2024-04-21

模倣子 Faspeel Game

Memetic Index 

Introduction

The French name is “Face-pile” (Faspeel or “heads or tails”) the German is Münzspiel (“coin game”) and the Japanese is 表裏 (“hyô-ri” or “heads or tails”). Still working on Spanish—could be something like “cara mentirosa” (“lying face/coin face”).

I plan to make an illustrated explanation in at least English for how to play. 

The game was originally conceived as the simplest possible play environment to model two memetic agents interacting using a simple set of rules and trying to model one another’s intentions. It originally started with chess and finished with boiling it down to a two-by-two “board” with only one piece per player.

Anyway, stick with me and let’s see where this goes…

The Set-Up

Each player has four coins of the same type, each player having a different type, eg, four US nickels and four pennies, or four Japanese ten yen coins and four hundred yen coins. AA sobriety coins could even work. 

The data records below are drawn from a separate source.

-- ==== Sys2Proof/Machine/Sfu.lean ====
section
/-! DEFINITION. Sys2Proof/Machine/Sfu.lean: the special functions (R123 to R125). The exact function value is evaluated to about 500 bits; a
.bf16x2 result is that value rounded; a .f32 result is this part's own fixed choice within the bound of R123, a free value (log 7). -/

namespace Sys2Proof.Machine

/-- π and ln 2 as multiples of 2^−768, truncated. -/
def piBits : Nat := 0x3243f6a8885a308d313198a2e03707344a4093822299f31d0082efa98ec4e6c89452821e638d01377be5466cf34e90c6cc0ac29b7c97c50dd3f84d5b5b54709179216d5d98979fb1bd1310ba698dfb5ac2ffd72dbd01adfb7b8e1afed6a267e96

def ln2Bits : Nat := 0xb17217f7d1cf79abc9e3b39803f2f6af40f343267298b62d8a0d175b8baafa2be7b876206debac98559552fb4afa1b10ed2eae35c138214427573b291169b8253e96ca16224ae8c51acbda11317c387eb9ea9bc3b136603b256fa0ec7657f74b

/-- The working scale: values are multiples of 2^−512. -/
def sfuOne : Nat := 2 ^ 512

def ln2Fix : Nat := ln2Bits / 2 ^ 256

/-- The series of e^r from its term k on. -/
def expSeries (r : Nat) : Nat → Nat → Nat → Nat
  | 0, _, _ => 0
  | n + 1, k, t => t + expSeries r n (k + 1) (t * r / sfuOne / k)

/-- e^r for 0 ≤ r < 1. -/
def expFix (r : Nat) : Nat := expSeries r 128 1 sfuOne

/-- The alternating series whose next term is t × r2 / (k (k + 1)). -/
def trigSeries (r2 : Nat) : Nat → Nat → Nat → Int
  | 0, _, _ => 0
  | n + 1, k, t => (t : Int) - trigSeries r2 n (k + 2) (t * r2 / sfuOne / (k * (k + 1)))

def sinFix (r : Nat) : Int := trigSeries (r * r / sfuOne) 80 2 r
def cosFix (r : Nat) : Int := trigSeries (r * r / sfuOne) 80 1 sfuOne

/-- The series of artanh. -/
def artanhSeries (t2 : Nat) : Nat → Nat → Nat → Nat
  | 0, _, _ => 0
  | n + 1, k, t => t / k + artanhSeries t2 n (k + 2) (t * t2 / sfuOne)

/-- e^−y as a significand and an exponent. -/
def expNeg (y : Nat) : Nat × Int :=
  let k := y / ln2Fix + 1
  (expFix (k * ln2Fix - y), -512 - (k : Int))

/-- A positive approximation, never exact. -/
def approx (neg : Bool) (man : Nat) (exp : Int) : Exact := .fin neg man exp true

/-- A value just inside a given one: nearer zero by far less than a unit of any format. -/
def below (neg : Bool) (man : Nat) (exp : Int) : Exact := .fin neg (man * 2 ^ 256 - 1) (exp - 256) true

def tinyPos : Exact := .fin false 1 (-2000) true

/-- 1/√x for x > 0. -/
def rsqExact (man : Nat) (exp : Int) : Exact :=
  let odd := exp % 2 != 0
  let m := if odd then 2 * man else man
  let e := if odd then exp - 1 else exp
  let r := isqrt (2 ^ 1024 / m)
  .fin false r (-512 - e / 2) (r * r * m != 2 ^ 1024)

/-- 2^x. -/
def ex2Exact (neg : Bool) (man : Nat) (exp : Int) : Exact :=
  if 4096 ≤ roundMag man exp then (if neg then tinyPos else .fin false 1 4096 false)
  else
    let x := toScale neg man exp (-512)
    let i := x / (sfuOne : Int)
    let f := (x % (sfuOne : Int)).toNat
    if f == 0 then .fin false 1 i false
    else approx false (expFix (f * ln2Fix / sfuOne)) (i - 512)
where
  roundMag (man : Nat) (exp : Int) : Nat := (roundTo 1 false man exp false 0).1

/-- log₂ x for x > 0. -/
def lg2Exact (man : Nat) (exp : Int) : Exact :=
  let top := Nat.log2 man
  let e := exp + top
  let f := man * sfuOne / 2 ^ top
  if f == sfuOne then .fin (e < 0) e.natAbs 0 false
  else
    let t := (f - sfuOne) * sfuOne / (f + sfuOne)
    let ln := 2 * artanhSeries (t * t / sfuOne) 200 1 t
    let v : Int := e * (sfuOne : Int) + (ln * sfuOne / ln2Fix : Nat)
    approx (v < 0) v.natAbs (-512)

/-- sin x and cos x: x is reduced exactly to r in [0, π/2) and its quadrant. -/
def trigExact (isCos : Bool) (neg : Bool) (man : Nat) (exp : Int) : Exact :=
  let x := (toScale false man exp (-512)).natAbs
  let half := piBits / 2
  let q := x * 2 ^ 256 / half
  let r := (x * 2 ^ 256 - q * half) / 2 ^ 256
  let quad := (if isCos then q + 1 else q) % 4
  let v := if quad % 2 == 0 then sinFix r else cosFix r
  let s := (2 ≤ quad) != (!isCos && neg)
  approx (s != (v < 0)) v.natAbs (-512)

def small (man : Nat) (exp : Int) : Bool := exp + Nat.log2 man < -60

/-- |x| as a multiple of 2^−512, capped at 1000. -/
def capFix (man : Nat) (exp : Int) : Nat := if 10 ≤ exp + Nat.log2 man then 1000 * sfuOne else (toScale false man exp (-512)).natAbs

def tanhExact (neg : Bool) (man : Nat) (exp : Int) : Exact :=
  if small man exp then below neg man exp
  else if 9 ≤ exp + Nat.log2 man then below neg 1 0
  else
    let (m, e) := expNeg (2 * capFix man exp)
    let t := m * 2 ^ (e + 512).toNat / 2 ^ (-512 - e).toNat
    if t == 0 then below neg 1 0 else approx neg ((sfuOne - t) * sfuOne / (sfuOne + t)) (-512)

def sigmExact (neg : Bool) (man : Nat) (exp : Int) : Exact :=
  let (m, e) := expNeg (capFix man exp)
  let t := m / 2 ^ (-512 - e).toNat
  if neg then (if 9 ≤ exp + Nat.log2 man then tinyPos else approx false (m * sfuOne / (sfuOne + t)) e)
  else if t == 0 || 9 ≤ exp + Nat.log2 man then below false 1 0
  else approx false (sfuOne * sfuOne / (sfuOne + t)) (-512)

/-- The opcode offset of a special function (R123): 0 RCP, 1 RSQ, 2 EX2, 3 LG2, 4 SIN, 5 COS, 6 TANH, 7 SIGM; special inputs as R124. -/
def sfuExact (fn : Nat) (v : Val) : Exact :=
  match fn, v with
  | _, .nan => .nan false
  | 0, v => divExact (.fin false 1 0) v
  | 1, .inf n => if n then .nan true else .fin false 0 0 false
  | 1, .fin n m e => if m == 0 then .inf n else if n then .nan true else rsqExact m e
  | 2, .inf n => if n then .fin false 0 0 false else .inf false
  | 2, .fin n m e => if m == 0 then .fin false 1 0 false else ex2Exact n m e
  | 3, .inf n => if n then .nan true else .inf false
  | 3, .fin n m e => if m == 0 then .inf true else if n then .nan true else lg2Exact m e
  | 4, .inf _ => .nan true
  | 4, .fin n m e => if m == 0 then .fin n 0 0 false else if small m e then below n m e else trigExact false n m e
  | 5, .inf _ => .nan true
  | 5, .fin n m e => if m == 0 then .fin false 1 0 false else if small m e then below false 1 0 else trigExact true n m e
  | 6, .inf n => .fin n 1 0 false
  | 6, .fin n m e => if m == 0 then .fin n 0 0 false else tanhExact n m e
  | _, .inf n => if n then .fin false 0 0 false else .fin false 1 0 false
  | _, .fin n m e => if m == 0 then .fin false 1 (-1) false else sigmExact n m e

/-- The distance of a candidate code from the evaluated value, in units of 2^−1200 (R123's bounds are far coarser). -/
def sfuDist (code : Nat) (neg : Bool) (man : Nat) (exp : Int) : Option Nat :=
  match binVal 23 code with
  | .fin n m e => some (toScale n m e (-1200) - toScale neg man exp (-1200)).natAbs
  | _ => none

/-- Whether a candidate meets the bound of R123 for an inexact result; x is the input. -/
def sfuWithin (fn : Nat) (x : Word) (code : Nat) (neg : Bool) (man : Nat) (exp : Int) : Bool :=
  let ulp := max (exp + Nat.log2 man - 23) (-149)
  let u (k : Int) : Nat := 2 ^ (1200 + k).toNat
  let two := 2 * u ulp
  let near := 0x3F000000 ≤ x.toNat && x.toNat ≤ 0x40000000
  match sfuDist code neg man exp with
  | none => false
  | some d =>
    match fn with
    | 1 => [1, 3].any fun rnd => (roundBin 23 rnd neg man exp true).code == code
    | 2 => d ≤ two
    | 3 => if near then d ≤ u (-22) else d ≤ two
    | 4 | 5 => d ≤ u (-21)
    | _ => d ≤ two || d ≤ u (-24)

/-- One .f32 special function: where the result is not exact, this part's own fixed value within the bound (R125), the correctly rounded
one where the free function would leave it. RCP is correctly rounded by RND. -/
def sfuF32 (fn : Nat) (m : FMode) (w : Word) : Rounded :=
  let e := sfuExact fn (binVal 23 (flushIn m.ftz 23 w.toNat))
  let own := (Config.specialF32 fn w).toNat
  match e with
  | .fin neg man exp true =>
    if fn != 0 && sfuWithin fn w own neg man exp then
      let tiny := own / 2 ^ 23 % 256 == 0
      flushOut m.ftz 23 ⟨own, flagIX ||| (if tiny then flagUF else 0)⟩
    else finish m e
  | e => finish m e

/-- One .bf16x2 half: correctly rounded (R123). -/
def sfuBf16 (fn : Nat) (m : FMode) (code : Nat) : Rounded := finish m (sfuExact fn (binVal 7 (flushIn m.ftz 7 code)))

end Sys2Proof.Machine
end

The point is that each of a player’s coins should be able to physically cover any of the others, and each player should have a clearly distinct coin on the board. 

So, four nickels and four pennies. 

1. Make a cross on a piece of paper. This is "the board."

fig. 1. The Board

2. Each player places a coin, face up or face down, at diagonals of the cross. The coin on the board is "the show" or what is showing.

fig. 2. Initial Board Set-Up--diagonals

3. Each player places their remaining three coins in front of themself, two of them stacked on top of each other. They may all be any combination of heads or tails. This is "the signal" or "the message". The coin hidden underneath is "the secret."

fig. 3. "The Message" and "Secret"

This will all make sense when I explain how to play.

How to Play

You score points by "bumping" into the other player's coin. This is simply being in the space next to their coin, and then if they're still there by your next turn, moving onto it. I'll explain how this works.

Each turn a player may take one of the following actions:

1. You may Move (or Bump). If you're next to the other player's coin, you may either move away to the diagonal position, or you may "bump" them. I'll explain what happens with a bump below.

2. You may Flip your showing coin on the board from heads to tails or vice-versa.

3. You may Change your "message." You can take the three coins in front of you and without letting the other player see, change whether the top two coins are heads or tails and/or whether the hidden coin is heads or tails. Place the coins back in front of you.

Bumping and Scoring

When you bump into another player's coin:

1. You place your coin at the diagonal to the other player's coin, that is, the opposite corner of the board.

2. The bumped player reveals their "secret" coin.

3.1. If your showing coin (on the board) and the other player's secret coin are the same, you each get a point (make a tally on the paper the board is drawn on, or wherever).

3.2. If your showing coin and their secret coin are different, each player flips a coin.

3.3. If both flip tails, the bumpee gets three points, otherwise the bumper gets a point.

4. The bumped player rearranges their three message and secret coins. 

5. Continue play starting with the bumped player.

The End of the Game


The game ends when one player reaches ten points.


You can play cooperatively or competitively. Example scores is 3/10 or 7/10 meaning the losing player got three or seven respectively. A "good" cooperative game might be 9/10 or 10/10, for instance.


Strategy


You can use your message coins to signal the other player. Don't tell them which signals you are using--part of the fun of the game is trying to work it out. Also, you can just send random messages or you can lie.


For instance, both message coins on heads could mean "my hidden coin is heads" or it could mean "my hidden coin is the same as my showing coin" or it could be just random. You could even try to signal things like "please flip your showing coin."


Things might be able to get sophisticated, for example, signaling the other player that your message means one thing, both coins heads or tails, coin on top of the hidden coin one thing and the other one something else, whatever, and then switching in the middle of the game in order to trick them.


It should also be easy to "run away" from the other player if you need to change your message or flip your showing coin if you want to cooperate but are not set up right, in preparation for a successful cooperative bump a turn or two later.


Notes


There may be some tweaking on what happens when a "conflict bump" happens. I've tried to set it up to be on average even with the 3 to one coin flip thing.